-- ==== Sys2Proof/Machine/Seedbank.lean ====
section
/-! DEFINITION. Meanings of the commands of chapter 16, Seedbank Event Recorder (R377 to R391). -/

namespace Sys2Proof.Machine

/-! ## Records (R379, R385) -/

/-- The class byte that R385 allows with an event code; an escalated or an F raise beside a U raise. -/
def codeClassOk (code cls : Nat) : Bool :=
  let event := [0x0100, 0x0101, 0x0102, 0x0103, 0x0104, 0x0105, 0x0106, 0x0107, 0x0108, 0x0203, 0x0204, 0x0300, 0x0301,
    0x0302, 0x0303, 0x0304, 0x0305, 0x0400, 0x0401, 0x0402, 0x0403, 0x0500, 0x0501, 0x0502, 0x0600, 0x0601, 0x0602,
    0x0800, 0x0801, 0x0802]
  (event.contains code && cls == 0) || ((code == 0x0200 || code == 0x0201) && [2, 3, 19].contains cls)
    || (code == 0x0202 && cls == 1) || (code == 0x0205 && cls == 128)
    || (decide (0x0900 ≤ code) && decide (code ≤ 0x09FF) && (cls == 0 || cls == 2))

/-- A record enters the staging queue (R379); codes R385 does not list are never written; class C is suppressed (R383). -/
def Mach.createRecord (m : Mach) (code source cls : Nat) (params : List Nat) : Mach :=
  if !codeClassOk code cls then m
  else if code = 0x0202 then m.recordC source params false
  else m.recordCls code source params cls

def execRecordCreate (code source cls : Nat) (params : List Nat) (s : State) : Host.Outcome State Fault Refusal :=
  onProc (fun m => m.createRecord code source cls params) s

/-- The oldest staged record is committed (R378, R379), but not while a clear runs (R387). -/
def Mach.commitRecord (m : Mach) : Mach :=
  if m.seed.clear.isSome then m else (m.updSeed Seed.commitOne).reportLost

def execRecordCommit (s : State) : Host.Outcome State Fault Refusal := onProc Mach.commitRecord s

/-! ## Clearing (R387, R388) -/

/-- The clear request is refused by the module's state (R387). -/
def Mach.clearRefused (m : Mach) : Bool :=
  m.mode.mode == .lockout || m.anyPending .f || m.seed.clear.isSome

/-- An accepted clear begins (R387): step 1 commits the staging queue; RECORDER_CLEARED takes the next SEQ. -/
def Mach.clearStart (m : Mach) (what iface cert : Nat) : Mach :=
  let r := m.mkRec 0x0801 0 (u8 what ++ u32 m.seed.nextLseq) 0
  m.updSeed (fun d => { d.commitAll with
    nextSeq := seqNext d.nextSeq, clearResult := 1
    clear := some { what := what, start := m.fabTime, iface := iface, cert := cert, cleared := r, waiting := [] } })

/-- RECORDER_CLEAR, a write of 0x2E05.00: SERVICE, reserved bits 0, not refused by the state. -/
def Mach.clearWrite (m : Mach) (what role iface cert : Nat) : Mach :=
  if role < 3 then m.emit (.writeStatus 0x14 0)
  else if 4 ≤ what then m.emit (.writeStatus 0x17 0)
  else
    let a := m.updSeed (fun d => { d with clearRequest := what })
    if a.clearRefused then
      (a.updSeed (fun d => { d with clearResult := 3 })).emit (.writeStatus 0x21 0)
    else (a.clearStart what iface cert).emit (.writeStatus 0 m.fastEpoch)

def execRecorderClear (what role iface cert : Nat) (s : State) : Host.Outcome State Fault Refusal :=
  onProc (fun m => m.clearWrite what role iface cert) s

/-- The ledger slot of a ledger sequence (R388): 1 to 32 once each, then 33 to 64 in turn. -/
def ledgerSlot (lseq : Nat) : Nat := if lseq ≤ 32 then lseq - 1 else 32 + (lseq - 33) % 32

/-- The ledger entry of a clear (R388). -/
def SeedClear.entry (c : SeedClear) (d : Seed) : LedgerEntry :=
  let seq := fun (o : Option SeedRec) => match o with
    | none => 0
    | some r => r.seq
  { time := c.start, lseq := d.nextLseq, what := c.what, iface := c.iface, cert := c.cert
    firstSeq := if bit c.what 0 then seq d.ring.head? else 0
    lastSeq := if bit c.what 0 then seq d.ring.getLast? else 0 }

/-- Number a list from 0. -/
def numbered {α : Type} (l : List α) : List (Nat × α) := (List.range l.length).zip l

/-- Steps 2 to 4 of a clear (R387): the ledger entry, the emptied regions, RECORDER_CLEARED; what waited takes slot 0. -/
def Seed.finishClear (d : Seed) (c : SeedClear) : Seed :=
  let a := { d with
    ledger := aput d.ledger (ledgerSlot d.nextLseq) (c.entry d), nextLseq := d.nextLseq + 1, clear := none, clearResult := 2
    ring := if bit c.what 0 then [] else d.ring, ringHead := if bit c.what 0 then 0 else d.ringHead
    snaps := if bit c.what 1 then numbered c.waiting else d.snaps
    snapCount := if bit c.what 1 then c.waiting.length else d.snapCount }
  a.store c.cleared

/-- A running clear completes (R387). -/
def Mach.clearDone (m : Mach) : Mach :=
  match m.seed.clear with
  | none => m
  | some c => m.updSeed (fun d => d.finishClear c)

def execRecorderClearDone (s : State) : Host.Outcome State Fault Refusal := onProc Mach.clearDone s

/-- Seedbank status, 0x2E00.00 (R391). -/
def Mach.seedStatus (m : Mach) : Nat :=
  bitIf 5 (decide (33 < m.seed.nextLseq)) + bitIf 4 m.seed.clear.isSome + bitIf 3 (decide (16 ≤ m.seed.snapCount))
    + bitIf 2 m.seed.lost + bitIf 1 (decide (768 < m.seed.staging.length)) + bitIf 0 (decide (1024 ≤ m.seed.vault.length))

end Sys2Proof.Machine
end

----------

Reproduce the records above in their entirety, unchanged.

*Response*.
-- ==== Sys2Proof/Machine/Seedbank.lean ====
section
/-! DEFINITION. Meanings of the commands of chapter 16, Seedbank Event Recorder (R377 to R391). -/

namespace Sys2Proof.Machine

/-! ## Records (R379, R385) -/

/-- The class byte that R385 allows with an event code; an escalated or an F raise beside a U raise. -/
def codeClassOk (code cls : Nat) : Bool :=
  let event := [0x0100, 0x0101, 0x0102, 0x0103, 0x0104, 0x0105, 0x0106, 0x0107, 0x0108, 0x0203, 0x0204, 0x0300, 0x0301,
    0x0302, 0x0303, 0x0304, 0x0305, 0x0400, 0x0401, 0x0402, 0x0403, 0x0500, 0x0501, 0x0502, 0x0600, 0x0601, 0x0602,
    0x0800, 0x0801, 0x0802]
  (event.contains code && cls == 0) || ((code == 0x0200 || code == 0x0201) && [2, 3, 19].contains cls)
    || (code == 0x0202 && cls == 1) || (code == 0x0205 && cls == 128)
    || (decide (0x0900 ≤ code) && decide (code ≤ 0x09FF) && (cls == 0 || cls == 2))

/-- A record enters the staging queue (R379); codes R385 does not list are never written; class C is suppressed (R383). -/
def Mach.createRecord (m : Mach) (code source cls : Nat) (params : List Nat) : Mach :=
  if !codeClassOk code cls then m
  else if code = 0x0202 then m.recordC source params false
  else m.recordCls code source params cls

def execRecordCreate (code source cls : Nat) (params : List Nat) (s : State) : Host.Outcome State Fault Refusal :=
  onProc (fun m => m.createRecord code source cls params) s

/-- The oldest staged record is committed (R378, R379), but not while a clear runs (R387). -/
def Mach.commitRecord (m : Mach) : Mach :=
  if m.seed.clear.isSome then m else (m.updSeed Seed.commitOne).reportLost

def execRecordCommit (s : State) : Host.Outcome State Fault Refusal := onProc Mach.commitRecord s

/-! ## Clearing (R387, R388) -/

/-- The clear request is refused by the module's state (R387). -/
def Mach.clearRefused (m : Mach) : Bool :=
  m.mode.mode == .lockout || m.anyPending .f || m.seed.clear.isSome

/-- An accepted clear begins (R387): step 1 commits the staging queue; RECORDER_CLEARED takes the next SEQ. -/
def Mach.clearStart (m : Mach) (what iface cert : Nat) : Mach :=
  let r := m.mkRec 0x0801 0 (u8 what ++ u32 m.seed.nextLseq) 0
  m.updSeed (fun d => { d.commitAll with
    nextSeq := seqNext d.nextSeq, clearResult := 1
    clear := some { what := what, start := m.fabTime, iface := iface, cert := cert, cleared := r, waiting := [] } })

/-- RECORDER_CLEAR, a write of 0x2E05.00: SERVICE, reserved bits 0, not refused by the state. -/
def Mach.clearWrite (m : Mach) (what role iface cert : Nat) : Mach :=
  if role < 3 then m.emit (.writeStatus 0x14 0)
  else if 4 ≤ what then m.emit (.writeStatus 0x17 0)
  else
    let a := m.updSeed (fun d => { d with clearRequest := what })
    if a.clearRefused then
      (a.updSeed (fun d => { d with clearResult := 3 })).emit (.writeStatus 0x21 0)
    else (a.clearStart what iface cert).emit (.writeStatus 0 m.fastEpoch)

def execRecorderClear (what role iface cert : Nat) (s : State) : Host.Outcome State Fault Refusal :=
  onProc (fun m => m.clearWrite what role iface cert) s

/-- The ledger slot of a ledger sequence (R388): 1 to 32 once each, then 33 to 64 in turn. -/
def ledgerSlot (lseq : Nat) : Nat := if lseq ≤ 32 then lseq - 1 else 32 + (lseq - 33) % 32

/-- The ledger entry of a clear (R388). -/
def SeedClear.entry (c : SeedClear) (d : Seed) : LedgerEntry :=
  let seq := fun (o : Option SeedRec) => match o with
    | none => 0
    | some r => r.seq
  { time := c.start, lseq := d.nextLseq, what := c.what, iface := c.iface, cert := c.cert
    firstSeq := if bit c.what 0 then seq d.ring.head? else 0
    lastSeq := if bit c.what 0 then seq d.ring.getLast? else 0 }

/-- Number a list from 0. -/
def numbered {α : Type} (l : List α) : List (Nat × α) := (List.range l.length).zip l

/-- Steps 2 to 4 of a clear (R387): the ledger entry, the emptied regions, RECORDER_CLEARED; what waited takes slot 0. -/
def Seed.finishClear (d : Seed) (c : SeedClear) : Seed :=
  let a := { d with
    ledger := aput d.ledger (ledgerSlot d.nextLseq) (c.entry d), nextLseq := d.nextLseq + 1, clear := none, clearResult := 2
    ring := if bit c.what 0 then [] else d.ring, ringHead := if bit c.what 0 then 0 else d.ringHead
    snaps := if bit c.what 1 then numbered c.waiting else d.snaps
    snapCount := if bit c.what 1 then c.waiting.length else d.snapCount }
  a.store c.cleared

/-- A running clear completes (R387). -/
def Mach.clearDone (m : Mach) : Mach :=
  match m.seed.clear with
  | none => m
  | some c => m.updSeed (fun d => d.finishClear c)

def execRecorderClearDone (s : State) : Host.Outcome State Fault Refusal := onProc Mach.clearDone s

/-- Seedbank status, 0x2E00.00 (R391). -/
def Mach.seedStatus (m : Mach) : Nat :=
  bitIf 5 (decide (33 < m.seed.nextLseq)) + bitIf 4 m.seed.clear.isSome + bitIf 3 (decide (16 ≤ m.seed.snapCount))
    + bitIf 2 m.seed.lost + bitIf 1 (decide (768 < m.seed.staging.length)) + bitIf 0 (decide (1024 ≤ m.seed.vault.length))

end Sys2Proof.Machine
end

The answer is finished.